YOUR TASK: Word for word, restate all of the records.
- Opening Delimiter -
theorem witness_ShortXpadEffect : (0x1F : Byte).extractLsb' 4 4 = 0x1 := by decide

/-- A list that ends in an end marker, one of four indicators without it, the empty list, and a sub-field of each length with
types 2, 3 and 12. -/
theorem witness_VariableXpadEffect :
    (0x20 : Byte).extractLsb' 4 4 = 0x2 ∧ (0x02 : Byte).getLsbD 1 = true ∧ (0x00 : Byte).getLsbD 1 = false ∧
    SubfieldOk (0x02, List.replicate 4 0) ∧ SubfieldOk (0x23, List.replicate 6 0) ∧ SubfieldOk (0xEC, List.replicate 48 0) ∧
    ListEnd 0 [0x00] ∧ ListEnd 1 [0xE0] ∧ ListEnd 3 [0x00] ∧ ListEnd 4 [] ∧
    ([1, 2, 3, 4, 5, 6] : List Byte).length = (busy []).xpadPrevLen.toNat ∧
    ([] : List Byte).length = State.reset.xpadPrevLen.toNat := by
  refine ⟨by decide, by decide, by decide, by decide, by decide, by decide, ?_, ?_, ?_, ?_, by decide, by decide⟩
  · exact .inr ⟨by decide, _, rfl, by decide⟩
  · exact .inr ⟨by decide, _, rfl, by decide⟩
  · exact .inr ⟨by decide, _, rfl, by decide⟩
  · exact .inl ⟨rfl, rfl⟩

/-- The overrunning list of 2.9 (one sub-field of 6 bytes fits, one of 16 does not, one byte short), a list of four, and a
continued length above the X-PAD. -/
theorem witness_PadLengthErrorAtMostOncePerFrame :
    ((0x20 : Byte).extractLsb' 4 4 = 0x2 ∧ (0x02 : Byte).getLsbD 1 = true ∧ SubfieldOk (0x21, List.replicate 6 9) ∧
      (0x81 : Byte).extractLsb' 0 5 ≠ (0 : BitVec 5) ∧ ListEnd (1 + 1 + 0) [0x00] ∧ ListEnd (1 + 1 + 2) [] ∧
      (List.replicate 15 (0 : Byte)).length < declaredLen 0x81) ∧
    ((0x00 : Byte).getLsbD 1 = false ∧ ([1, 2, 3, 4, 5] : List Byte).length < (busy []).xpadPrevLen.toNat) := by
  refine ⟨⟨by decide, by decide, by decide, by decide, ?_, ?_, by decide⟩, by decide, by decide⟩
  · exact .inr ⟨by decide, _, rfl, by decide⟩
  · exact .inl ⟨rfl, rfl⟩

/-- The group g0 of 1.5 in an open buffer, whole, in two pieces, and with all but its last byte already there; and a command
group of 2.10. -/
theorem witness_WholeGroupIsJudgedOnce :
    (setGroup true [0x41] State.reset).dgActive = true ∧ (setGroup true [0x41] State.reset).dgBuf = [0x41] ∧
    (bytes 6 0x41004142356C).length = 2 + (((byteAt (bytes 6 0x41004142356C) 0).extractLsb' 0 4).toNat + 1) + 2 ∧
    (byteAt (bytes 6 0x41004142356C) 0).getLsbD 4 = false ∧
    [0x41] ++ (bytes 2 0x0041 ++ bytes 3 0x42356C) = bytes 6 0x41004142356C ∧ bytes 3 0x42356C ≠ [] ∧
    bytes 5 0x4100414235 ++ [0x6C] = bytes 6 0x41004142356C ∧
    (byteAt (bytes 4 0x1100D2B2) 0).getLsbD 4 = true ∧ ((byteAt (bytes 4 0x1100D2B2) 0).extractLsb' 0 4).toNat ≠ 2 := by
  decide +kernel

theorem witness_LabelGroupReachesTheAssembler :
    (setGroup true [] State.reset).dgActive = true ∧ (setGroup true [] State.reset).dgBuf = [] ∧
    1 ≤ [(0x41 : Byte)].length ∧ (List.replicate 16 (0x41 : Byte)).length ≤ 16 ∧ (1 : BitVec 4).extractLsb' 0 3 ≠ 0 := by decide

/-- The clauses of a whole group: a wrong CRC, a command group, a first segment, a malformed segment, a later segment (the
groups of 2.10). -/
theorem witness_WholeGroupEffect :
    (crcOk (bytes 6 0x610041420223) = false ∧ Config.hw.dlCrcCheck = true) ∧
    (crcOk (bytes 4 0x1100D2B2) = true ∧ (byteAt (bytes 4 0x1100D2B2) 0).getLsbD 4 = true) ∧
    (crcOk (bytes 6 0x41004142356C) = true ∧ (byteAt (bytes 6 0x41004142356C) 0).getLsbD 6 = true) ∧
    (crcOk (bytes 6 0x02004344C688) = true ∧ (byteAt (bytes 6 0x02004344C688) 0).getLsbD 6 = false ∧
      (byteAt (bytes 6 0x02004344C688) 1).extractLsb' 4 3 = 0) ∧
    (crcOk (bytes 6 0x011043441E37) = true ∧ (byteAt (bytes 6 0x011043441E37) 1).extractLsb' 4 3 = 1) := by decide +kernel

theorem witness_LabelAssemblesInAnyOrder :
    LabelInv { busy [] with asm := { LabelAsm.cleared with toggle := true } } ∧ 1 ≤ [[(0x41 : Byte)], [0x42], [0x43]].length ∧
    [[(0x41 : Byte)], [0x42], [0x43]].length ≤ 8 ∧ [2, 0, 1].Perm (List.range 3) :=
  ⟨{ inactive := fun _ => rfl, present := by decide, absent := by decide, partialLabel := by decide,
     noLabel := (by intro h; cases h), labelLen := by decide }, by decide, by decide, by decide⟩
- Closing Delimiter -
OUTPUT FOR THIS TASK:
theorem witness_ShortXpadEffect : (0x1F : Byte).extractLsb' 4 4 = 0x1 := by decide

/-- A list that ends in an end marker, one of four indicators without it, the empty list, and a sub-field of each length with
types 2, 3 and 12. -/
theorem witness_VariableXpadEffect :
    (0x20 : Byte).extractLsb' 4 4 = 0x2 ∧ (0x02 : Byte).getLsbD 1 = true ∧ (0x00 : Byte).getLsbD 1 = false ∧
    SubfieldOk (0x02, List.replicate 4 0) ∧ SubfieldOk (0x23, List.replicate 6 0) ∧ SubfieldOk (0xEC, List.replicate 48 0) ∧
    ListEnd 0 [0x00] ∧ ListEnd 1 [0xE0] ∧ ListEnd 3 [0x00] ∧ ListEnd 4 [] ∧
    ([1, 2, 3, 4, 5, 6] : List Byte).length = (busy []).xpadPrevLen.toNat ∧
    ([] : List Byte).length = State.reset.xpadPrevLen.toNat := by
  refine ⟨by decide, by decide, by decide, by decide, by decide, by decide, ?_, ?_, ?_, ?_, by decide, by decide⟩
  · exact .inr ⟨by decide, _, rfl, by decide⟩
  · exact .inr ⟨by decide, _, rfl, by decide⟩
  · exact .inr ⟨by decide, _, rfl, by decide⟩
  · exact .inl ⟨rfl, rfl⟩

/-- The overrunning list of 2.9 (one sub-field of 6 bytes fits, one of 16 does not, one byte short), a list of four, and a
continued length above the X-PAD. -/
theorem witness_PadLengthErrorAtMostOncePerFrame :
    ((0x20 : Byte).extractLsb' 4 4 = 0x2 ∧ (0x02 : Byte).getLsbD 1 = true ∧ SubfieldOk (0x21, List.replicate 6 9) ∧
      (0x81 : Byte).extractLsb' 0 5 ≠ (0 : BitVec 5) ∧ ListEnd (1 + 1 + 0) [0x00] ∧ ListEnd (1 + 1 + 2) [] ∧
      (List.replicate 15 (0 : Byte)).length < declaredLen 0x81) ∧
    ((0x00 : Byte).getLsbD 1 = false ∧ ([1, 2, 3, 4, 5] : List Byte).length < (busy []).xpadPrevLen.toNat) := by
  refine ⟨⟨by decide, by decide, by decide, by decide, ?_, ?_, by decide⟩, by decide, by decide⟩
  · exact .inr ⟨by decide, _, rfl, by decide⟩
  · exact .inl ⟨rfl, rfl⟩

/-- The group g0 of 1.5 in an open buffer, whole, in two pieces, and with all but its last byte already there; and a command
group of 2.10. -/
theorem witness_WholeGroupIsJudgedOnce :
    (setGroup true [0x41] State.reset).dgActive = true ∧ (setGroup true [0x41] State.reset).dgBuf = [0x41] ∧
    (bytes 6 0x41004142356C).length = 2 + (((byteAt (bytes 6 0x41004142356C) 0).extractLsb' 0 4).toNat + 1) + 2 ∧
    (byteAt (bytes 6 0x41004142356C) 0).getLsbD 4 = false ∧
    [0x41] ++ (bytes 2 0x0041 ++ bytes 3 0x42356C) = bytes 6 0x41004142356C ∧ bytes 3 0x42356C ≠ [] ∧
    bytes 5 0x4100414235 ++ [0x6C] = bytes 6 0x41004142356C ∧
    (byteAt (bytes 4 0x1100D2B2) 0).getLsbD 4 = true ∧ ((byteAt (bytes 4 0x1100D2B2) 0).extractLsb' 0 4).toNat ≠ 2 := by
  decide +kernel

theorem witness_LabelGroupReachesTheAssembler :
    (setGroup true [] State.reset).dgActive = true ∧ (setGroup true [] State.reset).dgBuf = [] ∧
    1 ≤ [(0x41 : Byte)].length ∧ (List.replicate 16 (0x41 : Byte)).length ≤ 16 ∧ (1 : BitVec 4).extractLsb' 0 3 ≠ 0 := by decide

/-- The clauses of a whole group: a wrong CRC, a command group, a first segment, a malformed segment, a later segment (the
groups of 2.10). -/
theorem witness_WholeGroupEffect :
    (crcOk (bytes 6 0x610041420223) = false ∧ Config.hw.dlCrcCheck = true) ∧
    (crcOk (bytes 4 0x1100D2B2) = true ∧ (byteAt (bytes 4 0x1100D2B2) 0).getLsbD 4 = true) ∧
    (crcOk (bytes 6 0x41004142356C) = true ∧ (byteAt (bytes 6 0x41004142356C) 0).getLsbD 6 = true) ∧
    (crcOk (bytes 6 0x02004344C688) = true ∧ (byteAt (bytes 6 0x02004344C688) 0).getLsbD 6 = false ∧
      (byteAt (bytes 6 0x02004344C688) 1).extractLsb' 4 3 = 0) ∧
    (crcOk (bytes 6 0x011043441E37) = true ∧ (byteAt (bytes 6 0x011043441E37) 1).extractLsb' 4 3 = 1) := by decide +kernel

theorem witness_LabelAssemblesInAnyOrder :
    LabelInv { busy [] with asm := { LabelAsm.cleared with toggle := true } } ∧ 1 ≤ [[(0x41 : Byte)], [0x42], [0x43]].length ∧
    [[(0x41 : Byte)], [0x42], [0x43]].length ≤ 8 ∧ [2, 0, 1].Perm (List.range 3) :=
  ⟨{ inactive := fun _ => rfl, present := by decide, absent := by decide, partialLabel := by decide,
     noLabel := (by intro h; cases h), labelLen := by decide }, by decide, by decide, by decide⟩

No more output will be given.